Mentioned in SAL (#wikimedia-operations) [2021-06-29T11:36:47Z] <ladsgroup@deploy1002> Synchronized php-1.37.0-wmf.11/extensions/Wikibase/repo/includes/Rdf/PropertyStubRdfBuilder.php: Backport: [[gerrit:702018|Use EntityLookup backed TermLookup for Rdf PropertyStubs (T285634)]], Part I (duration: 00m 56s)

Mentioned in SAL (#wikimedia-operations) [2021-06-29T11:38:03Z] <ladsgroup@deploy1002> Synchronized php-1.37.0-wmf.11/extensions/Wikibase/repo/: Backport: [[gerrit:702018|Use EntityLookup backed TermLookup for Rdf PropertyStubs (T285634)]], Part II (duration: 00m 58s)

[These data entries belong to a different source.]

-- ==== Sys2Proof/Machine/Errors.lean ====
section
/-! DEFINITION. Stored-data errors: the patrol, re-fetches from golden copies, through-silicon paths (R464 to R477). -/

namespace Sys2Proof.Machine

/-! ### PATROL_READ (R471) -/

/-- Sectors of all stacks. -/
def patrolSectors : Nat := 1280 * 2 ^ 30 / 32

/-- The patrol's progress after one more sector. -/
def Block.patrolled (s : Block) : Block :=
  let n := s.err.patrol + 1
  let s := { s with err := { s.err with patrol := n % patrolSectors } }
  let s := s.wf ERR_PATROL 7 0 (s.err.patrol * 100 / patrolSectors)
  if n = patrolSectors then s.bumpFld ERR_PATROL 31 8 else s

/-- A correction in a stack counted, and its row retired at ROW_CE_MAX (R464). -/
def Block.corrected (s : Block) (n core bank row : Nat) (obj : Option (Nat × Word × Nat)) : Block :=
  (s.bump (ERR_STK_CE n)).rowCorrected n core bank row obj

/-- The sector of an object that cannot be corrected: the row's copy holds it as stored poison. A line of a memory-side
cache keeps what it holds; the mark shows when a line without writes leaves (R102). -/
def Block.storePoison (s : Block) (p : Nat) (h : Word) (off : Nat) : Block :=
  let here (x : MscLine) : Bool := x.part == p && x.handle == h && x.line == off / 256
  if s.msc.any fun e => e.2.any here then
    { s with msc := kmap s.msc fun _ l => l.map fun x =>
        if here x && !x.under.contains (off / 32) then { x with under := off / 32 :: x.under } else x }
  else s.markStored p h (off / 32)

/-- An uncorrectable error that the patrol finds: counted, recorded, its row retired, and its frame re-fetched when it
has a golden copy. -/
def Block.patrolUe (s : Block) (n core bank row : Nat) (obj : Option (Nat × Word × Nat)) : Block :=
  let h : Word := match obj with | some x => x.2.1 | none => 0
  let off := match obj with | some x => x.2.2 | none => 0
  let s := (s.bump (ERR_STK_UE n)).bump ERR_CNT_PATROL_UE
  let s := ((s.wr ERR_LAST_UE_KIND (w32 (15 + n * 16))).wr ERR_LAST_UE_HANDLE h).setPair ERR_LAST_UE_OFF_LO off
  let s := s.event srcHealth 0x0508 [w32 n, w32 core, w32 bank, w32 row, h]
  let s := match obj with | some x => s.storePoison x.1 x.2.1 x.2.2 | none => s
  let s := s.retireRow n core bank row 2 obj
  match obj with
  | none => s
  | some (p, h, off) =>
    match s.byHandle p h with
    | some o =>
      if o.golden ≠ 0 ∧ !o.damaged then
        match o.frameAt 0 off with
        | some fr => s.startRefetch p h fr
        | none => s
      else s
    | none => s

/-- Does the patrol read: PATROL_H not 0, the stack trained? -/
def patrolOn (n : Nat) (s : Block) : Bool :=
  s.pwr.pwrGood && decide (n < 24) && s.bit (STK_STATE n) 16 && decide (s.fld ERR_CFG 31 24 ≠ 0)

/-- PATROL_READ: what the next sector holds. Stored poison is no new error. -/
def patrolEffect (n core bank row : Nat) (res : EccResult) (obj : Option (Nat × Word × Nat)) (s : Block) : Block :=
  let s := s.patrolled
  match res with
  | .clean => s
  | .storedPoison => s
  | .corrected => s.corrected n core bank row obj
  | .uncorrectable => s.patrolUe n core bank row obj

/-- PATROL_READ, while the patrol reads. -/
def effPatrolRead (n core bank row : Nat) (res : EccResult) (obj : Option (Nat × Word × Nat)) (s : Block) : Block :=
  if patrolOn n s then patrolEffect n core bank row res obj s else s

/-- ROW_COUNT_DECAY: every count is halved. -/
def effRowCountDecay (s : Block) : Block :=
  { s with err := { s.err with stk := (kmap s.err.stk fun _ x =>
      { x with rows := (x.rows.map fun e => (e.1, e.2 / 2)).filter fun e => e.2 != 0 }).filter fun e => e.2 != StackErr.reset } }

/-! ### Re-fetches (R469, R470) -/

/-- The re-fetch of a frame under way. -/
def Block.refetchOf (s : Block) (p : Nat) (h : Word) (fr : Nat) : Option Refetch :=
  s.err.refetches.find? fun r => r.part == p && r.handle == h && r.frame == fr

/-- The marked sectors of a frame. -/
def Obj.markedIn (o : Obj) (fr : Nat) : List Nat := o.data.poison.filter fun x => o.frameHolds fr (x * 32)

/-- Can these sectors of an object's golden copy be read now? -/
def Block.goldenUp (s : Block) (o : Obj) (l : List Nat) : Bool :=
  if o.golden = 1 then
    !s.dmaStopped o.owner && l.all fun x => s.hostOk (o.g0.toNat + 2 ^ 32 * o.g1.toNat + x * 32) 32
  else s.goldenOk o.owner o.golden o.g0 o.g1 0

/-- The marked sectors taken from the golden copy. -/
def Block.restore (s : Block) (p : Nat) (h : Word) (o : Obj) (l : List Nat) : Block :=
  s.each l fun s x =>
    let r := s.goldenRead o.golden o.g0 o.g1 (x * 32) 32
    r.2.modObj p (hSlot h) fun o => { o with data := o.data.put (x * 32) r.1 }

/-- A re-fetch struck off, and PENDING lowered. -/
def Block.refetchOver (s : Block) (p : Nat) (h : Word) (fr : Nat) : Block :=
  let l := s.err.refetches.filter fun r => !(r.part == p && r.handle == h && r.frame == fr)
  let s := { s with err := { s.err with refetches := l } }
  s.wf ERR_REFETCH 15 0 (s.fld ERR_REFETCH 15 0 - 1)

/-- Where a frame lies in its object's view: the lowest offset that the list of its sectors gives. -/
def frameOff (l : List Nat) : Nat := (l.map (· * 32)).foldl min (l.headD 0 * 32) / frameBytes * frameBytes

/-- REFETCH_COMPLETE: the fresh frame switches in (R469 steps 2 to 4). -/
def refetchEffect (p : Nat) (h : Word) (fr : Nat) (s : Block) : Block :=
  match s.byHandle p h with
  | none => s.refetchOver p h fr
  | some o =>
    let l := o.markedIn fr
    let s := s.restore p h o l
    let s := s.each (o.frames[fr]?).toList fun s f => (s.copyFrame p h o fr f.stack f.stack).flushFrame p h o fr f.stack
    ((s.refetchOver p h fr).bump ERR_CNT_REFETCH).event (srcCore 2) 0x0506 [h, w32 (frameOff l), w32 (frameOff l / 2 ^ 32), w32 l.length, w32 o.golden]

/-- May a re-fetch complete: PLACE acts and the golden copy can be read? -/
def refetchReady (p : Nat) (h : Word) (fr : Nat) (s : Block) : Bool :=
  (s.refetchOf p h fr).isSome && s.coreUp 2 && match s.byHandle p h with
    | none => true
    | some o => s.goldenUp o (o.markedIn fr)

/-- REFETCH_COMPLETE, when it may. -/
def effRefetchComplete (p : Nat) (h : Word) (fr : Nat) (s : Block) : Block :=
  if refetchReady p h fr s then refetchEffect p h fr s else s

/-- Does the read of a re-fetch fail? -/
def refetchFails (p : Nat) (h : Word) (fr : Nat) (s : Block) : Bool :=
  (s.refetchOf p h fr).isSome && s.coreUp 2 && match s.byHandle p h with
    | none => false
    | some o => !s.goldenUp o (o.markedIn fr)

/-- REFETCH_RETRY: a failed read is repeated, and fails. -/
def effRefetchRetry (p : Nat) (h : Word) (fr : Nat) (s : Block) : Block :=
  if refetchFails p h fr s then
    let mark (r : Refetch) : Refetch := if r.part == p && r.handle == h && r.frame == fr then { r with failing := true } else r
    { s with err := { s.err with refetches := s.err.refetches.map mark } }
  else s

/-- TIMEOUT_MS in nanoseconds. -/
def Block.refetchBound (s : Block) : Nat := max 1 (s.fld ERR_REFETCH 31 16) * 1000000

/-- Has a re-fetch failed for TIMEOUT_MS? -/
def refetchLate (p : Nat) (h : Word) (fr : Nat) (s : Block) : Bool :=
  refetchFails p h fr s && match s.refetchOf p h fr with
    | some r => r.failing && decide (r.began + s.refetchBound ≤ s.now)
    | none => false

/-- REFETCH_TIMEOUT: the re-fetch is abandoned and the object damaged. Cause 0 host, 1 peer. -/
def refetchTimeoutEffect (p : Nat) (h : Word) (fr : Nat) (s : Block) : Block :=
  match s.byHandle p h with
  | none => s
  | some o =>
    let s := (s.refetchOver p h fr).modObj p (hSlot h) fun o => { o with damaged := true }
    let off := frameOff (o.markedIn fr)
    s.event (srcCore 2) 0x0507 [h, w32 off, w32 (off / 2 ^ 32), w32 (if o.golden = 1 then 0 else 1)]

/-- REFETCH_TIMEOUT, when it is due. -/
def effRefetchTimeout (p : Nat) (h : Word) (fr : Nat) (s : Block) : Block :=
  if refetchLate p h fr s then refetchTimeoutEffect p h fr s else s

/-! ### TSV_PATH_FAIL (R474) -/

/-- Spare paths of a channel. -/
def sparePaths : Nat := 2

/-- A path fails: a spare takes its place, or the channel's group stops until a cold start. -/
def tsvEffect (n ch bit : Nat) (s : Block) : Block :=
  let used := tget 0 (s.stackErr n).paths ch
  if used < sparePaths then
    (s.modStackErr n fun x => { x with paths := tset 0 x.paths ch (used + 1) }).event srcHealth 0x0509
      [w32 n, w32 ch, w32 bit, w32 (sparePaths - used - 1)]
  else
    let g := ch / 2
    let r := s.stopGroup n g
    r.2.modStackErr n fun x => { x with groupsDown := if x.groupsDown.contains g then x.groupsDown else x.groupsDown ++ [g] }

/-- TSV_PATH_FAIL, of a trained stack. -/
def effTsvPathFail (n ch bit : Nat) (s : Block) : Block :=
  if s.pwr.pwrGood ∧ n < 24 ∧ ch < 16 ∧ bit < 128 ∧ s.bit (STK_STATE n) 16 then tsvEffect n ch bit s else s

/-! ### Meanings -/

/-- The meaning of PATROL_READ. -/
def execPatrolRead (n : Nat) (core : Nat) (bank : Nat) (row : Nat) (res : EccResult) (obj : Option (Nat × Word × Nat)) : State → Host.Outcome State Fault Refusal := onBlk (effPatrolRead n core bank row res obj)
/-- The meaning of ROW_COUNT_DECAY. -/
def execRowCountDecay : State → Host.Outcome State Fault Refusal := onBlk effRowCountDecay
/-- The meaning of REFETCH_COMPLETE. -/
def execRefetchComplete (p : Nat) (h : Word) (fr : Nat) : State → Host.Outcome State Fault Refusal := onBlk (effRefetchComplete p h fr)
/-- The meaning of REFETCH_RETRY. -/
def execRefetchRetry (p : Nat) (h : Word) (fr : Nat) : State → Host.Outcome State Fault Refusal := onBlk (effRefetchRetry p h fr)
/-- The meaning of REFETCH_TIMEOUT. -/
def execRefetchTimeout (p : Nat) (h : Word) (fr : Nat) : State → Host.Outcome State Fault Refusal := onBlk (effRefetchTimeout p h fr)
/-- The meaning of TSV_PATH_FAIL. -/
def execTsvPathFail (n : Nat) (ch : Nat) (bit : Nat) : State → Host.Outcome State Fault Refusal := onBlk (effTsvPathFail n ch bit)

end Sys2Proof.Machine
end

This is basically done, we just need to wait to see if it continues to happen.

Change 702096 merged by jenkins-bot:

[mediawiki/extensions/Wikibase@master] Use EntityLookup backed TermLookup for Rdf PropertyStubs

https://gerrit.wikimedia.org/r/702096

Change 702019 merged by jenkins-bot:

[mediawiki/extensions/Wikibase@wmf/1.37.0-wmf.12] Use EntityLookup backed TermLookup for Rdf PropertyStubs

https://gerrit.wikimedia.org/r/702019

Data on the number of apcu gets/s normalized after the release: https://grafana-rw.wikimedia.org/goto/4-r5Lhk7z

I'm going to optimistically resolve this bug.